• [Task details]
Your task is to find every line in the records that holds the string "registers" and copy it.

• [Data excerpts]
-- ==== Sys2Proof/Tests/Slice0.lean ====
section
/-! SUPPORT. Tests whose expected results come from the spec (the vectors of `95_test_vectors.md` and the examples
of the rules, named at each test), the smoke test of `Instr.wellFormed`, and for every obligation with hypotheses a
witness that meets them. -/

namespace Sys2Proof.Tests

/- The tests are elaborated one after another: side by side, each would wait in a thread of its own until the kernel
is through with those before it. -/
set_option Elab.async false

open Sys2Proof.Machine

/-! ### Fixtures -/

/-- The instantiation of `95_test_vectors.md` section 5. -/
def cfg : Config :=
  { finalThreshold := 400, ackTicks := 5, nackTicks := 2, timerW := 3, finalAck := false, startBeforeSinkfail := true }

/-- The same with another threshold. -/
def cfgOf (threshold : Nat) : Config := { cfg with finalThreshold := threshold }

/-- A machine with these registers and nothing else. -/
def machine (c : Config) (r : Regs) : State :=
  { regs := r, cfg := c, pending := [], effects := [], flags := { }, result := none }

/-- AWAITING after START, no response sent yet. -/
def fresh : Regs := { Regs.reset with state := .awaiting }

/-- AWAITING with this timer count after ACK 1. -/
def acked (count : Nat) : Regs :=
  { fresh with expected := 1, timerArmed := true, timerCount := count, lastKind := .ack, lastBlk := 1 }

/-- AWAITING with this timer count after NACK 1. -/
def nacked (count : Nat) : Regs :=
  { fresh with timerArmed := true, timerCount := count, lastKind := .nack, lastBlk := 1 }

/-- DONE after block 2. -/
def finished : Regs := { fresh with state := .done, expected := 2, lastKind := .ack, lastBlk := 1 }

/-- FAILED by a protocol ERROR with code 1. -/
def failed : Regs := { fresh with state := .failed, failCause := .protocol, errCode := 1 }

/-- The carry `010011` of V-F29 and of program P4. -/
def carry010011 : Carry := .c6 false true false false true true

/-- `HELLO` of `95_test_vectors.md`. -/
def hello : List Byte :=
  [0xc9#8, 0x0d#8, 0x53#8, 0x89#8, 0x81#8, 0x34#8, 0xec#8, 0xed#8, 0x17#8, 0x59#8, 0x77#8, 0x27#8, 0xa1#8, 0x68#8, 0xc4#8, 0x46#8]

/-- `HELLO` with two flips in codeword 2 (V-R8). -/
def helloBad : List Byte :=
  [0xc9#8, 0x0d#8, 0x53#8, 0x89#8, 0x81#8, 0x34#8, 0xec#8, 0xed#8, 0x14#8, 0x59#8, 0x77#8, 0x27#8, 0xa1#8, 0x68#8, 0xc4#8, 0x46#8]

/-- `HELLO` with one flip in each codeword (V-R9). -/
def helloFlipped : List Byte :=
  [0xc8#8, 0x0d#8, 0x53#8, 0x89#8, 0x81#8, 0x24#8, 0xec#8, 0xed#8, 0x17#8, 0x59#8, 0xf7#8, 0x27#8, 0xa1#8, 0x68#8, 0xc4#8, 0x06#8]

/-- "Hello, world!". -/
def helloText : List Byte :=
  [0x48#8, 0x65#8, 0x6c#8, 0x6c#8, 0x6f#8, 0x2c#8, 0x20#8, 0x77#8, 0x6f#8, 0x72#8, 0x6c#8, 0x64#8, 0x21#8]

/-- A bit sequence from its digits, element 0 first. -/
def digits (l : List Nat) : List Bool := l.map (fun d => d == 1)

/-- The group of V-C5. -/
def groupAbc : Group := 0x636261#26

/-- "a.txt". -/
def aTxt : List Byte := [0x61#8, 0x2e#8, 0x74#8, 0x78#8, 0x74#8]

/-- "octet". -/
def octet : List Byte := [0x6f#8, 0x63#8, 0x74#8, 0x65#8, 0x74#8]

/-- The registers and the effects after an outcome. -/
def after : Host.Outcome State Fault Refusal → Option (Regs × List Effect)
  | .next t => some (t.regs, t.effects)
  | .fault _ => none
  | .refused _ => none

/-- The answer port after an outcome. -/
def answer : Host.Outcome State Fault Refusal → Option (Flags × Option DatapathResult)
  | .next t => some (t.flags, t.result)
  | .fault _ => none
  | .refused _ => none

/-- What the decoder answers, without the reason of a refusal. -/
def decoded (input : Input) : Option Instr := (decode input).toOption

/-! ### Well-formedness: one ill-formed operation for each check -/

theorem smoke_request_fname : (Instr.request [0x61#8, 0x00#8] octet).wellFormed = false := by decide
theorem smoke_request_mode : (Instr.request aTxt [0x00#8]).wellFormed = false := by decide
theorem smoke_errreq_fname : (Instr.errreq [0x00#8] octet).wellFormed = false := by decide
theorem smoke_errreq_mode : (Instr.errreq aTxt [0x61#8, 0x00#8]).wellFormed = false := by decide
theorem smoke_data_misaligned : (Instr.data 1 [0x48#8, 0x31#8, 0x23#8]).wellFormed = false := by decide
theorem smoke_data_oversize : (Instr.data 1 (List.replicate 516 0x00#8)).wellFormed = false := by decide +kernel
theorem smoke_rsmPack : (Instr.rsmPack [true, false, true]).wellFormed = false := by decide
theorem smoke_rsmPayload_misaligned : (Instr.rsmPayload [0x48#8]).wellFormed = false := by decide
theorem smoke_rsmPayload_oversize : (Instr.rsmPayload (List.replicate 516 0x00#8)).wellFormed = false := by
  decide +kernel
theorem smoke_full_payload : (Instr.data 1 (List.replicate 512 0x00#8)).wellFormed = true := by decide +kernel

• [Solution to this problem]
/-- A machine with these registers and nothing else. -/
/-- The registers and the effects after an outcome. -/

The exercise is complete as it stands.